Thanksgiving, Christmas, Hanukkah, birthdays, Mother’s Day, Father’s Day, anniversaries, graduations, weddings, births, funerals. Each time we try to muster up some spirit to celebrate without them, but in the first year especially, it just plain sucks. For instance, you never realize how many Father’s Day and Mother’s Day emails and ads you get until you don’t have a father or mother around anymore.
On each of these special days, it feels like there is a hole that no one can fill. And on top of missing them in those moments, we are also faced with the reality that no holiday will be the same going forward. We may try to create new traditions, we toast to them, but most of all, we miss them.
And then we finally reach the day – 365 days later.
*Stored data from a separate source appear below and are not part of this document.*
-- ==== Sys2Proof/Machine/Issue.lean ====
section
/-! DEFINITION. One issue of a slot: what is taken at the boundary before the instruction (08_encoding.md R141; 15_time_axes.md R242, R243;
10_traps.md R166), fetch and decode, the instruction, and in a gang the same instruction in every member (04_threads.md R61, R62). -/
namespace Sys2Proof.Machine

/-- The fault report due because the thread waits for a faulted load whose window is spent (10_traps.md R166). -/
def Thread.faultReport (t : Thread) : Option Cause :=
  if t.pipe.pend.any (fun p => p.left = 0 && p.st = .faulted && p.reg ≠ 0) then t.faultCause else none

/-- The fault reports due in the members of the current thread's gang, or in it alone: each takes its own (04_threads.md R62). -/
def State.faultReports (s : State) : List (Tid × Cause) := (s.members s.th).filterMap fun t => t.faultReport.map fun c => (t.tid, c)

/-- The word `w` is decoded and the current thread executes it; a word that the decoder refuses takes the
illegal-instruction trap with TVAL the word (08_encoding.md R135). -/
def runWord (w : Half) (s : State) : Result :=
  match decode w with
  | .error _ => .next (s.takeTrap (causeOf 0x01 (zx w)))
  | .ok i => exec i s

/-! ### Gangs -/

/-- Instructions that only the leader executes: those that a gang forbids raise their trap in the leader (R61), and RPT, whose frame the leader
captures for every member. DESIGN CHOICE (log entry 71): where the leader's RPT traps, the followers go on at the word after it. -/
def leaderOnly : Instr → Bool
  | .gang .. | .mig .. | .wfw .. | .roll .. | .rpt .. | .axbind .. | .fopen .. | .fconf .. | .funw .. | .tokemit .. | .abop .. | .tbegin ..
  | .tend => true
  | _ => false

/-- The thread has parked without having its instruction performed by a memory later. -/
def Thread.parkedAgain (t : Thread) : Bool :=
  match t.pipe.park with
  | none | some (.full _) => false
  | some _ => true

/-- A follower at an instruction that only the leader executes: it goes on at the next one, in the frame that the leader began. The instruction
takes its place in the follower's windows (01_tutorial.md R10). -/
def followLeader (l : Thread) (t : Thread) : Thread :=
  { t.tick.step4.counted with
    trap := { t.trap with rptst := if l.pipe.inFrame then l.trap.rptst else t.trap.rptst }
    pipe := { t.pipe with inFrame := l.pipe.inFrame, frame := l.pipe.frame } }

/-- The thread took a trap, or one is due, that it did not have in `old` (R62). -/
def Thread.trapped (old t : Thread) : Bool := t.pipe.trapDue.isSome || (t.st tSP && !old.st tSP)

/-- A conditional branch, whose outcome is the leader's (R61). -/
def branches : Instr → Bool
  | .beq .. | .bne .. | .blt .. | .bge .. | .bltu .. | .bgeu .. | .bany .. | .bnone .. => true
  | _ => false

/-- A follower executes the leader's word in the same cycle, on its own registers and memories (R61), and its core issues nothing else. It
takes the leader's pc before, and the leader's outcome `pc'` after, unless it took a trap of its own. DESIGN CHOICE (log entry 71): where the
leader trapped, and so has no outcome, a branch or a JALR goes on at the next word. -/
def followWord (w : Half) (pc : Word) (l : Tid) (pc' : Option Word) (t : Tid) (s : State) : State :=
  let s1 := ((s.focus t).issues).mapTh fun t => { t with pc := pc }
  match decode w with
  | .error _ => s1.takeTrap (causeOf 0x01 (zx w))
  | .ok i =>
    if leaderOnly i then s1.mapTh (followLeader (s1.thread l))
    else
      let goesTo := if branches i then some (pc'.getD (pc + 4)) else pc'
      match (match i with
        | .jalr d a o => followJalr d a o (pc'.getD (pc + 4)) s1
        | i => exec i s1) with
      | .next s2 =>
        if s1.th.trapped s2.th || s2.th.pipe.park.isSome || !s2.th.active then s2
        else
          match goesTo with
          | some x => s2.mapTh fun t => { t with pc := x }
          | none => s2
      | _ => s1

/-- The followers one after another; the first that parks holds the gang. -/
def followAll (w : Half) (pc : Word) (l : Tid) (pc' : Option Word) : List Tid → State → Except Thread State
  | [], s => .ok s
  | t :: ts, s =>
    let s1 := followWord w pc l pc' t s
    if s1.th.parkedAgain then .error s1.th else followAll w pc l pc' ts s1

/-- The members of the current thread's gang that park at a WAITI. -/
def State.gangWaiters (s : State) (w : Half) : List Tid :=
  match decode w with
  | .ok .waiti => ((s.members s.th).filter (·.waitsForInterrupt)).map (·.tid)
  | _ => []

/-- The word `w` executes in the current thread, and in every follower of the gang it leads. A member that parks holds the whole gang, and the
instruction executes again in every member when it wakes (R61); at WAITI each member parks on its own interrupts (23 R396). -/
def runGang (w : Half) (s : State) : Result :=
  match s.th.gang with
  | none => runWord w s
  | some (l, _) =>
    if s.gangWaiters w ≠ [] then .next ((s.gangWaiters w).foldl (fun s t => s.asThread t (·.parkOn .interrupt)) s) else
    let followers := ((s.gangOf l).filter (·.tid != l)).map (·.tid)
    match runWord w s with
    | .next s1 =>
      if s1.th.parkedAgain then .next s1
      else
        let pc' := if s.th.trapped s1.th || s1.th.pipe.park.isSome || !s1.th.active then none else some s1.th.pc
        match followAll w s.th.pc l pc' followers s1 with
        | .ok s2 => .next (s2.focus l)
        | .error t => .next (s.updThread t.tid fun x => { x with pipe := { x.pipe with
            park := t.pipe.park, parkedAt := t.pipe.parkedAt, parkSeq := t.pipe.parkSeq, record := t.pipe.record } })
    | r => r

/-! ### The issue -/

/-- The next word is fetched and executes, once the accesses that a TRET found held have been issued again (22 R378), and unless a FENCE
system holds it (06_ordering.md R97). -/
def State.fetchAndRun (s : State) : Result :=
  let s1 := s.resumeAll
  if s1.th.pipe.park.isSome || s1.th.exhausted.isSome then .next s1
  else
    match s1.nextWord with
    | .error c => .next (s1.takeTrap c)
    | .ok w =>
      match s1.fenceHolds w with
      | .done s2 => runGang w (s2.withFetched w)
      | e => e.outcome s1

/-- Outward traffic of a core in replay mode is discarded (10_traps.md R175): of the step from `s` to `s1` of its thread only what the core,
its slots and its local memory hold stays. A core whose partition the step would have halted or failed issues no more (log entry 50). -/
def State.confined (s s1 : State) : State :=
  let c := s.th.cid
  let own (k : Nat) : Bool := locKey c 0 ≤ k && k < locKey c 0 + localBytes
  let mine (h : Holder) : Bool := match h with
    | .thread t | .turn t => tidCore t == c
    | _ => false
  let keep (xs ys : List Nat) : List Nat := ys.filter own ++ xs.filter (!own ·)
  { s1 with
    core := if s1.part.state = s.part.state then s1.core else { s1.core with stopped := true }
    part := s.part
    others := s1.others.filter (·.cid == c) ++ s.others.filter (·.cid != c)
    cores := s.cores
    parts := s.parts
    mem := s.mem.filter (·.1 < locKey c 0) ++ s1.mem.filter (own ·.1) ++ s.mem.filter (locKey c 0 + localBytes ≤ ·.1)
    keyed := s.keyed
    empties := (keep s.empties s1.empties).foldl insertKey []
    poison := keep s.poison s1.poison
    waiters := s1.waiters.filter fun w => own w.place || s.waiters.contains w
    held := s1.held.filter (fun h => own h.key || mine h.holder) ++ s.held.filter (fun h => !(own h.key || mine h.holder))
    dispensers := s.dispensers, dir := s.dir, cascade := s.cascade, messages := s.messages, transits := s.transits, moves := s.moves
    launches := s.launches, axes := s.axes, modl := s.modl }

/-- The selected thread issues: a trap that waited for results, an asynchronous cause, a rollback event or a fault report is taken instead of an
instruction where one is due. -/
def issueLive (s : State) : Result :=
  match s.th.pipe.trapDue, s.th.asyncCause with
  | some c, _ => .next (s.takeTrap c)
  | none, some (c, t) => .next (({ s with th := t } : State).takeTrap c)
  | none, none =>
    match s.th.eventDue with
    | some _ => .next s.takeEvent
    | none =>
      match s.faultReports with
      | [] => s.fetchAndRun
      | rs => .next (rs.foldl (fun s r => s.asThread r.1 (·.takeTrap r.2)) s)

/-- The selected thread issues; in replay mode nothing of it leaves its core (10_traps.md R175). -/
def issueCurrent (s : State) : Result :=
  match issueLive s with
  | .next s1 => .next (if s.replays s.th.cid then s.confined s1 else s1)
  | r => r

end Sys2Proof.Machine
end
All of our feelings in the first year come to a head at the anniversary of the death. A flood of memories arrive. For me it was remembering the phone call from my sister where I found out my mom died, recalling how I screamed and fell to my knees. Then called friends so I wouldn’t be alone. Then I flew home, planned the service, hosted the visitors, heard the stories, and felt inconsolable for many months. It was a truly comfortless time. It felt like time stood still, yet flew by.
I like to look at the anniversary day as a milestone for the bereaved, as much as it is an anniversary of the end of a special life on earth. It is a day to recognize how far you’ve come in your grieving process, to celebrate that you’ve made it through one year. And not just any year, the hardest year. Because it does get easier from here.